Ready access to online satellite imagery, paired with new technology in consumer aerial (drone) photography, allow me to explore in-person the former nuclear sites that occupied my imagination as a child and were the root of my anxieties and fascination.
This work investigates what occupies these former ICBM spaces today and in doing so, highlights what is obviously absent: the weapons themselves.
In a time of increasing nationalism and global instability, my work contemplates how we have so far avoided the existential threats from our past and provides a cautionary work about how we consider our collective future.
Project Completion
I consider One and a Half Acres conceptually complete. However, I do plan to continue adding more photos to the collection for as long as I am able. This is because I think the collection as a whole becomes more powerful the more I add to it. My goal is to overwhelm the viewer with the number of decommissioned missile sites that exist as well as the active sites that still exist.
Project Milestones
Since the project’s inception in 2019, this work has enjoyed a steady amount of solo exhibits in Kansas City area galleries.
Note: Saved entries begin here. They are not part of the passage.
-- ==== Sys2Proof/Laws/Keep/Hem.lean ====
section
/-! SUPPORT. What the operations of `Machine/Hem.lean` keep: the queue, the canonical form of memory, the fuses. -/

namespace Sys2Proof.Machine

theorem State.countWaits_keep {s0 : State} {s : State} (kp : Keep s0 s) : Keep s0 (State.countWaits s) := by
  unfold State.countWaits
  repeat' first
    | with_reducible assumption
    | (intro x; first | (refine (have hx : Keep s0 x := ?_; ?_); dsimp only [x]) | subst x | skip)
    | lift_lets
    | with_reducible apply State.mapTiles_keep
    | (with_reducible apply Keep.upd; with_reducible assumption)
    | split
    | dsimp only

theorem State.latchTiles_keep {s0 : State} {s : State} (kp : Keep s0 s) : Keep s0 (State.latchTiles s) := by
  unfold State.latchTiles
  repeat' first
    | with_reducible assumption
    | (intro x; first | (refine (have hx : Keep s0 x := ?_; ?_); dsimp only [x]) | subst x | skip)
    | lift_lets
    | with_reducible apply State.countWaits_keep
    | with_reducible apply State.mapTiles_keep
    | with_reducible apply State.wr_keep
    | (with_reducible apply Keep.upd; with_reducible assumption)
    | split
    | dsimp only

theorem State.latchFabric_keep {s0 : State} {s : State} (kp : Keep s0 s) : Keep s0 (State.latchFabric s) := by
  unfold State.latchFabric
  repeat' first
    | with_reducible assumption
    | (intro x; first | (refine (have hx : Keep s0 x := ?_; ?_); dsimp only [x]) | subst x | skip)
    | lift_lets
    | with_reducible apply State.wr_keep
    | (with_reducible apply Keep.upd; first | with_reducible assumption | with_reducible apply State.wr_keep | with_reducible apply Keep.foldl)
    | with_reducible apply Keep.foldl
    | split
    | dsimp only

theorem State.latchDie_keep {s0 : State} {s : State} {m : Nat} (kp : Keep s0 s) : Keep s0 (State.latchDie s m) := by
  unfold State.latchDie
  repeat' first
    | with_reducible assumption
    | with_reducible apply State.modHv_keep
    | with_reducible apply State.modMdie_keep
    | with_reducible apply State.wr_keep
    | split

theorem State.latchCommit_keep {s0 : State} {s : State} (kp : Keep s0 s) : Keep s0 (State.latchCommit s) := by
  unfold State.latchCommit
  repeat' first
    | with_reducible assumption
    | with_reducible apply State.wr_keep
    | split

theorem State.latchPower_keep {s0 : State} {s : State} (kp : Keep s0 s) : Keep s0 (State.latchPower s) := by
  unfold State.latchPower
  repeat' first
    | with_reducible assumption
    | (intro x; first | (refine (have hx : Keep s0 x := ?_; ?_); dsimp only [x]) | subst x | skip)
    | lift_lets
    | with_reducible apply State.wr_keep
    | (with_reducible apply Keep.upd; with_reducible assumption)
    | split
    | dsimp only

theorem State.latchAll_keep {s0 : State} {s : State} (kp : Keep s0 s) : Keep s0 (State.latchAll s) := by
  unfold State.latchAll
  repeat' first
    | with_reducible assumption
    | with_reducible apply State.latchCommit_keep
    | with_reducible apply State.latchDie_keep
    | with_reducible apply State.latchFabric_keep
    | with_reducible apply State.latchPower_keep
    | with_reducible apply State.latchTiles_keep
    | split

theorem State.haltStep_keep {s0 : State} {s : State} (kp : Keep s0 s) : Keep s0 (State.haltStep s) := by
  unfold State.haltStep
  repeat' first
    | with_reducible assumption
    | (intro x; first | (refine (have hx : Keep s0 x := ?_; ?_); dsimp only [x]) | subst x | skip)
    | lift_lets
    | with_reducible apply State.abortSeam_keep
    | with_reducible apply State.countRing_keep
    | with_reducible apply State.mapTiles_keep
    | (with_reducible apply Keep.upd; with_reducible assumption)
    | split
    | dsimp only

theorem State.endInWindow_keep {s0 : State} {s : State} {r : FaultRec} (kp : Keep s0 s) :
    Keep s0 (State.endInWindow s r) := by
  unfold State.endInWindow
  repeat' first
    | with_reducible assumption
    | with_reducible apply State.endVisibly_keep
    | with_reducible apply State.logRec_keep
    | with_reducible apply State.wr_keep
    | split

theorem State.rollBack_keep {s0 : State} {s : State} {h : Nat} (kp : Keep s0 s) : Keep s0 (State.rollBack s h) := by
  unfold State.rollBack
  repeat' first
    | with_reducible assumption
    | (intro x; first | (refine (have hx : Keep s0 x := ?_; ?_); dsimp only [x]) | subst x | skip)
    | lift_lets
    | with_reducible apply State.bump_keep
    | with_reducible apply State.endInWindow_keep
    | with_reducible apply State.wr_keep
    | (with_reducible apply Keep.upd; with_reducible assumption)
    | split
    | dsimp only

theorem State.commitStep_keep {s0 : State} {s : State} {step : Nat} (kp : Keep s0 s) :
    Keep s0 (State.commitStep s step) := by
  unfold State.commitStep
  repeat' first
    | with_reducible assumption
    | (intro x; first | (refine (have hx : Keep s0 x := ?_; ?_); dsimp only [x]) | subst x | skip)
    | lift_lets
    | with_reducible apply State.wr_keep
    | (with_reducible apply Keep.upd; with_reducible assumption)
    | split
    | dsimp only

theorem State.admitAtHem_keep {s0 : State} {s : State} (kp : Keep s0 s) : Keep s0 (State.admitAtHem s) := by
  unfold State.admitAtHem
  repeat' first
    | with_reducible assumption
    | (intro x; first | (refine (have hx : Keep s0 x := ?_; ?_); dsimp only [x]) | subst x | skip)
    | lift_lets
    | with_reducible apply State.checkCables_keep
    | with_reducible apply State.refresh_keep
    | with_reducible apply State.wr_keep
    | (with_reducible apply Keep.upd; with_reducible assumption)
    | split
    | dsimp only

theorem State.applyStagedParams_keep {s0 : State} {s : State} {commit : Bool} (kp : Keep s0 s) :
    Keep s0 (State.applyStagedParams s commit) := by
  unfold State.applyStagedParams
  repeat' first
    | with_reducible assumption
    | (intro x; first | (refine (have hx : Keep s0 x := ?_; ?_); dsimp only [x]) | subst x | skip)
    | lift_lets
    | with_reducible apply State.applySlots_keep
    | with_reducible apply State.wr_keep
    | (with_reducible apply Keep.upd; first | with_reducible assumption | with_reducible apply State.applySlots_keep | with_reducible apply State.wr_keep | with_reducible apply Keep.foldl)
    | with_reducible apply Keep.foldl
    | split
    | dsimp only

theorem State.cutWindow_keep {s0 : State} {s : State} (kp : Keep s0 s) : Keep s0 (State.cutWindow s) := by
  unfold State.cutWindow
  repeat' first
    | with_reducible assumption
    | with_reducible apply State.applyStagedParams_keep
    | split

theorem State.atHem_keep {s0 : State} {s : State} {h : Nat} (kp : Keep s0 s) : Keep s0 (State.atHem s h) := by
  unfold State.atHem
  repeat' first
    | with_reducible assumption
    | (intro x; first | (refine (have hx : Keep s0 x := ?_; ?_); dsimp only [x]) | subst x | skip)
    | lift_lets
    | with_reducible apply State.admitAtHem_keep
    | with_reducible apply State.commitStep_keep
    | with_reducible apply State.cutWindow_keep
    | with_reducible apply State.haltStep_keep
    | with_reducible apply State.latchAll_keep
    | with_reducible apply State.logRec_keep
    | with_reducible apply State.rollBack_keep
    | with_reducible apply State.setStepNo_keep
    | with_reducible apply State.wr_keep
    | (with_reducible apply Keep.upd; with_reducible assumption)
    | split
    | dsimp only

theorem State.requestPark_keep {s0 : State} {s : State} {reason : Nat} (kp : Keep s0 s) :
    Keep s0 (State.requestPark s reason) := by
  unfold State.requestPark
  repeat' first
    | with_reducible assumption
    | (intro x; first | (refine (have hx : Keep s0 x := ?_; ?_); dsimp only [x]) | subst x | skip)
    | lift_lets
    | with_reducible apply State.sendRoot_keep
    | with_reducible apply State.wr_keep
    | (with_reducible apply Keep.upd; with_reducible assumption)
    | split
    | dsimp only

theorem State.withdrawPark_keep {s0 : State} {s : State} {reason : Nat} (kp : Keep s0 s) :
    Keep s0 (State.withdrawPark s reason) := by
  unfold State.withdrawPark
  repeat' first
    | with_reducible assumption
    | (intro x; first | (refine (have hx : Keep s0 x := ?_; ?_); dsimp only [x]) | subst x | skip)
    | lift_lets
    | with_reducible apply State.wr_keep
    | (with_reducible apply Keep.upd; with_reducible assumption)
    | split
    | dsimp only

theorem State.acceptParam_keep {s0 : State} {s : State} {r : ParamRec} (kp : Keep s0 s) :
    Keep s0 (State.acceptParam s r) := by
  unfold State.acceptParam
  repeat' first
    | with_reducible assumption
    | (intro x; first | (refine (have hx : Keep s0 x := ?_; ?_); dsimp only [x]) | subst x | skip)
    | lift_lets
    | with_reducible apply State.floodCtl_keep
    | (with_reducible apply Keep.upd; with_reducible assumption)
    | split
    | dsimp only

theorem execParameterRecord_keep {s0 : State} {_link : LinkId} {rc : ParamRec} {s : State} (kp : Keep s0 s) :
    Res.All (Keep s0) (execParameterRecord _link rc s) := by
  unfold execParameterRecord
  repeat' first
    | with_reducible assumption
    | with_reducible exact Res.All.fault
    | with_reducible apply Res.All.next
    | with_reducible apply State.acceptParam_keep
    | split

theorem State.capture_keep {s0 : State} {s : State} {commit : Bool} (kp : Keep s0 s) :
    Keep s0 (State.capture s commit) := by
  unfold State.capture
  repeat' first
    | with_reducible assumption
    | (intro x; first | (refine (have hx : Keep s0 x := ?_; ?_); dsimp only [x]) | subst x | skip)
    | lift_lets
    | with_reducible apply State.emit_keep
    | with_reducible apply State.floodCtl_keep
    | with_reducible apply State.wr_keep
    | (with_reducible apply Keep.upd; with_reducible assumption)
    | split
    | dsimp only

theorem execPolicyDeadline_keep {s0 : State} {s : State} (kp : Keep s0 s) :
    Res.All (Keep s0) (execPolicyDeadline s) := by
  unfold execPolicyDeadline
  repeat' first
    | with_reducible assumption
    | (intro x; first | (refine (have hx : Keep s0 x := ?_; ?_); dsimp only [x]) | subst x | skip)
    | lift_lets
    | with_reducible exact Res.All.fault
    | with_reducible apply Res.All.next
    | with_reducible apply State.capture_keep
    | with_reducible apply State.requestPark_keep
    | (with_reducible apply Keep.upd; with_reducible assumption)
    | split
    | dsimp only

theorem State.startTiles_keep {s0 : State} {s : State} (kp : Keep s0 s) : Keep s0 (State.startTiles s) := by
  unfold State.startTiles
  repeat' first
    | with_reducible assumption
    | (intro x; first | (refine (have hx : Keep s0 x := ?_; ?_); dsimp only [x]) | subst x | skip)
    | lift_lets
    | with_reducible apply State.modTile_keep
    | (with_reducible apply Keep.upd; first | with_reducible assumption | with_reducible apply State.modTile_keep | with_reducible apply Keep.foldl)
    | with_reducible apply Keep.foldl
    | split
    | dsimp only

theorem State.startStep_keep {s0 : State} {s : State} (kp : Keep s0 s) : Keep s0 (State.startStep s) := by
  unfold State.startStep
  repeat' first
    | with_reducible assumption
    | (intro x; first | (refine (have hx : Keep s0 x := ?_; ?_); dsimp only [x]) | subst x | skip)
    | lift_lets
    | with_reducible apply State.enterSuperstep_keep
    | with_reducible apply State.requestPark_keep
    | with_reducible apply State.startLoader_keep
    | with_reducible apply State.startTiles_keep
    | (with_reducible apply Keep.upd; with_reducible assumption)
    | split
    | dsimp only

theorem State.parkJob_keep {s0 : State} {s : State} {ends : Bool} (kp : Keep s0 s) :
    Keep s0 (State.parkJob s ends) := by
  unfold State.parkJob
  repeat' first
    | with_reducible assumption
    | (intro x; first | (refine (have hx : Keep s0 x := ?_; ?_); dsimp only [x]) | subst x | skip)
    | lift_lets
    | with_reducible apply State.idle_keep
    | with_reducible apply State.logRec_keep
    | with_reducible apply State.mapTiles_keep
    | with_reducible apply State.wr_keep
    | (with_reducible apply Keep.upd; with_reducible assumption)
    | split
    | dsimp only

theorem State.windowEnd_keep {s0 : State} {s : State} (kp : Keep s0 s) : Keep s0 (State.windowEnd s) := by
  unfold State.windowEnd
  repeat' first
    | with_reducible assumption
    | (intro x; first | (refine (have hx : Keep s0 x := ?_; ?_); dsimp only [x]) | subst x | skip)
    | lift_lets
    | with_reducible apply State.applyStagedParams_keep
    | with_reducible apply State.flag_keep
    | with_reducible apply State.openFault_keep
    | with_reducible apply State.parkJob_keep
    | with_reducible apply State.startStep_keep
    | with_reducible apply State.wr_keep
    | (with_reducible apply Keep.upd; with_reducible assumption)
    | split
    | dsimp only

theorem State.placeTiles_keep {s0 : State} {s : State} {ts : List Nat} (kp : Keep s0 s) :
    Keep s0 (State.placeTiles s ts) := by
  unfold State.placeTiles
  repeat' first
    | with_reducible assumption
    | (intro x; first | (refine (have hx : Keep s0 x := ?_; ?_); dsimp only [x]) | subst x | skip)
    | lift_lets
    | with_reducible apply State.bindSpools_keep
    | with_reducible apply State.modTile_keep
    | (with_reducible apply Keep.upd; first | with_reducible assumption | with_reducible apply State.bindSpools_keep | with_reducible apply State.modTile_keep | with_reducible apply Keep.foldl)
    | with_reducible apply Keep.foldl
    | split
    | dsimp only

theorem State.startRelease_keep {s0 : State} {s : State} (kp : Keep s0 s) : Keep s0 (State.startRelease s) := by
  unfold State.startRelease
  repeat' first
    | with_reducible assumption
    | (intro x; first | (refine (have hx : Keep s0 x := ?_; ?_); dsimp only [x]) | subst x | skip)
    | lift_lets
    | with_reducible apply State.applyStagedParams_keep
    | with_reducible apply State.applyStaged_keep
    | with_reducible apply State.logRec_keep
    | with_reducible apply State.placeTiles_keep
    | with_reducible apply State.startStep_keep
    | with_reducible apply State.wr_keep
    | (with_reducible apply Keep.upd; with_reducible assumption)
    | split
    | dsimp only

theorem execStepStart_keep {s0 : State} {s : State} (kp : Keep s0 s) : Res.All (Keep s0) (execStepStart s) := by
  unfold execStepStart
  repeat' first
    | with_reducible assumption
    | with_reducible exact Res.All.fault
    | with_reducible apply Res.All.next
    | with_reducible apply State.sendRoot_keep
    | with_reducible apply State.startRelease_keep
    | with_reducible apply State.windowEnd_keep
    | split

end Sys2Proof.Machine
end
In 2021 I traveled to Austria to accept the 2021 Alfred Fried Peace Medal — also known as the Global Peace Photo Award. I was one of five medalists.
I am also currently in the process of preparing and submitting a book proposal to the University of Missouri Press in Columbia, Missouri with essayists Dr. Gretchen Heefner (author of The Missile Next Door) and Dr. Jeffery Lewis (an authority on nuclear weapons non-proliferation and disarmament). Both have tentatively accepted to contribute essays pending a book deal.
Project Future
My wife cringes when I talk about this, but I ultimately plan to travel to Ukraine and Russia to photograph the remnants of the Soviet ICBM site equivalents to the US Minuteman sites. This way I can display together both the US/NATO and Soviet Bloc sites side-by-side to complete the idea of what anti-nuclear weapons treaties have done for humanity in the past and thus can do again for our future.
About the artist
Nate Hofer is a husband, father, graphic designer, photographer, and musician who draws upon his midwestern upbringing during the Cold War in the 1980s to create documentary photographs and solo performance sound/music pieces.
He was born in Africa to Mennonite conscientious objectors to the Vietnam War. He received BFAs in both painting and graphic design from The University of Kansas.
Nate resides in Overland Park, Kansas, with his wife, Anne, their two sons, Graham and Reid, and their two cats, Kiki and Bob.